Wednesday, June 10, 2015

Harvard Psychology Textbook (post 2) calls multiple personality disorder “rare” at .5% to 1% of the general population (1.5 to 3 million cases in USA, 35 to 70 million worldwide)

“Prior to 1970, DID [dissociative identity disorder] was considered rare, with only about 100 cases reported in the professional literature worldwide. However, since that time, the number of reported cases grew enormously until the late 1990s—and then oddly shrank again. Recent estimates are that between .5% and 1% of the general population suffers from the disorder…The strange transition of DID—from a rare disorder to a minor epidemic and back again—has raised concerns that the disorder is a matter of faking or fashion” (1, p. 572).

Yes, you read the above correctly: “from a rare disorder to a minor epidemic and back again.” That equates 100 cases worldwide with .5%—1% of the general population. And if we take the more conservative figure, 0.5%, and if the USA has about 300,000,000 people and there are about 7,000,000,000 people worldwide, that means 1,500,000 people in the USA and 35,000,000 people worldwide are estimated to have multiple personality disorder.
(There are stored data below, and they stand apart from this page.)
-- ==== Sys2Proof/Machine/Flags.lean ====
section
/-!
DEFINITION. The flags register and every flag computation of the spec (10_state.md R27 to R29,
42_shift_rotate_test.md R155, 44_flags_stack_compare.md R180 to R191).
-/

namespace Sys2Proof.Machine

/-- Bit 0 (R27). -/
abbrev flagC : Byte := 0x01
/-- Bit 1 (R27). -/
abbrev flagZ : Byte := 0x02
/-- Bit 3 (R27). -/
abbrev flagD : Byte := 0x08
/-- Bit 6 (R27). -/
abbrev flagV : Byte := 0x40
/-- Bit 7 (R27). -/
abbrev flagN : Byte := 0x80

/-- `FMASK`, the mask of the defined bits (R27). -/
abbrev flagMask : Byte := 0xCB

/-- The flag of mask `m` is set in `f`. -/
def flagIsSet (m f : Byte) : Bool := f &&& m ≠ 0

/-- `f` with the flag of mask `m` set, no other bit changed. -/
def setFlag (m f : Byte) : Byte := f ||| m

/-- `f` with the flag of mask `m` cleared, no other bit changed. -/
def clearFlag (m f : Byte) : Byte := f &&& ~~~m

/-- The flags after a compare of register value `r` with operand `m`, built from nothing (R191): Zero iff
equal, Carry iff `r >= m`, Negative iff `r < m` as unsigned numbers. -/
def compareFlags (r m : Nat) : Byte :=
  (if r = m then flagZ else 0) ||| (if r ≥ m then flagC else 0) |||
    (if r < m then flagN else 0)

/-- The flags after BIT: Zero from `a & m`, no other bit changed (R155). -/
def bitTestFlags (f : Byte) (a m : Nat) : Byte :=
  if a &&& m = 0 then setFlag flagZ f else clearFlag flagZ f

/-- The flags PLP loads from a cell: bits 0, 1, 3, 6, 7, the rest dropped (R29, R190). -/
def flagsOfCell (v : Nat) : Byte := BitVec.ofNat 8 v &&& flagMask

end Sys2Proof.Machine
end

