-- ==== Sys2Proof/Certificates/Slice0/Obligations.lean ====
section
/-!
DEFINITION. The statements for the provers. `State.Becomes` and `State.Traps` (Safety.lean) name every piece
of state, so a statement made with one of them holds its whole frame. Rows of instructions of one shape are
lists. A statement about a row holds for every row of its list.
-/

open Sys2Proof Sys2Proof.Machine

namespace Sys2Proof.Claims

/-- The four modes and their numbers (30_encoding.md R85). -/
def modeNumbers : List (Mode × Nat) :=
  [(.register, 0b00), (.immediate, 0b01), (.absolute, 0b10), (.relative, 0b11)]

/-- Makers of an instruction from its operands. -/
abbrev Maker := List Operand → Instr

/-- The loads and the register each writes. -/
def loads : List (Maker × Reg) := [(Instr.lda, .a), (Instr.ldx, .x), (Instr.ldy, .y)]

/-- The stores and the register each reads. -/
def stores : List (Maker × Reg) := [(Instr.sta, .a), (Instr.stx, .x), (Instr.sty, .y)]

/-- The transfers, source register, destination register. -/
def transfers : List (Maker × Reg × Reg) :=
  [(Instr.tax, .a, .x), (Instr.tay, .a, .y), (Instr.tsx, .sp, .x), (Instr.txa, .x, .a),
   (Instr.txs, .x, .sp), (Instr.tya, .y, .a)]

/-- INC and DEC and what each adds. -/
def steppers : List (Maker × Int) := [(Instr.inc, 1), (Instr.dec, -1)]

/-- The increments and decrements of a named register, and what each adds. -/
def namedSteppers : List (Maker × Reg × Int) :=
  [(Instr.ina, .a, 1), (Instr.inx, .x, 1), (Instr.iny, .y, 1), (Instr.dex, .x, -1), (Instr.dey, .y, -1)]

/-- The accumulator operations that cannot fail: the exact result of each, by the integer laws of R146. -/
def accumulators : List (Maker × (Nat → Nat → Int)) :=
  [(Instr.add, fun a m => (a : Int) + m), (Instr.sub, fun a m => (a : Int) - m),
   (Instr.mul, fun a m => (a : Int) * m), (Instr.and, fun a m => (a &&& m : Nat)),
   (Instr.ora, fun a m => (a ||| m : Nat)), (Instr.xor, fun a m => (a ^^^ m : Nat))]

/-- The divisions on a divisor that is not 0. -/
def divisions : List (Maker × (Nat → Nat → Int)) :=
  [(Instr.div, fun a m => (a / m : Nat)), (Instr.mod, fun a m => (a : Int) - m * (a / m : Nat))]

/-- The shifts and rotates, the opcode of each on this hardware, and what each does to a number of `n` bits. -/
def shifts : List (Maker × Nat × (Nat → Nat → Nat)) :=
  [(Instr.shl, 0x1D, fun n a => 2 * a % 2 ^ n), (Instr.lsr, 0x1E, fun _ a => a / 2),
   (Instr.rol, 0x1F, fun n a => 2 * a % 2 ^ n + a / 2 ^ (n - 1)),
   (Instr.ror, 0x20, fun n a => a / 2 + a % 2 * 2 ^ (n - 1))]

/-- The branches, the mask of the flag tested, and the value of the flag that takes the branch. -/
def branches : List (Maker × Byte × Bool) :=
  [(Instr.bcc, 0x01, false), (Instr.bcs, 0x01, true), (Instr.beq, 0x02, true),
   (Instr.bne, 0x02, false), (Instr.bmi, 0x80, true), (Instr.bpl, 0x80, false),
   (Instr.bvc, 0x40, false), (Instr.bvs, 0x40, true)]

/-- The flag instructions and what each does to `F`. -/
def flagOps : List (Maker × (Byte → Byte)) :=
  [(Instr.sec, fun f => f ||| 0x01), (Instr.clc, fun f => f &&& 0xFE),
   (Instr.sed, fun f => f ||| 0x08), (Instr.cld, fun f => f &&& 0xF7),
   (Instr.clv, fun f => f &&& 0xBF)]

/-- The compares and the register each compares. -/
def compares : List (Maker × Reg) := [(Instr.cmp, .a), (Instr.cpx, .x), (Instr.cpy, .y)]

/-- The pushes and the value each stores. -/
def pushes : List (Maker × (State → Nat)) :=
  [(Instr.pha, fun s => s.reg .a), (Instr.php, fun s => s.flags.toNat)]

/-- The instructions with a destination operand (R89). -/
def destinationMakers : List Maker := [Instr.sta, Instr.stx, Instr.sty, Instr.inc, Instr.dec]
And that is only the disorder, multiple personality disorder: 1.5 million in the USA and 35 million worldwide are conservative estimates of the number of people who have the disorder, meaning that they have distress and/or dysfunction from their multiple personality.

But just as there are many more people who have anxiety than have an anxiety disorder, there are many more people who have multiple personality than have multiple personality disorder. This blog is not about the disorder. It is about normal multiple personality, as exemplified by novelists.

1. Daniel L. Schacter, Daniel T. Gilbert, Daniel M. Wegner. Psychology, Second Edition. New York, Worth Publishers, 2011.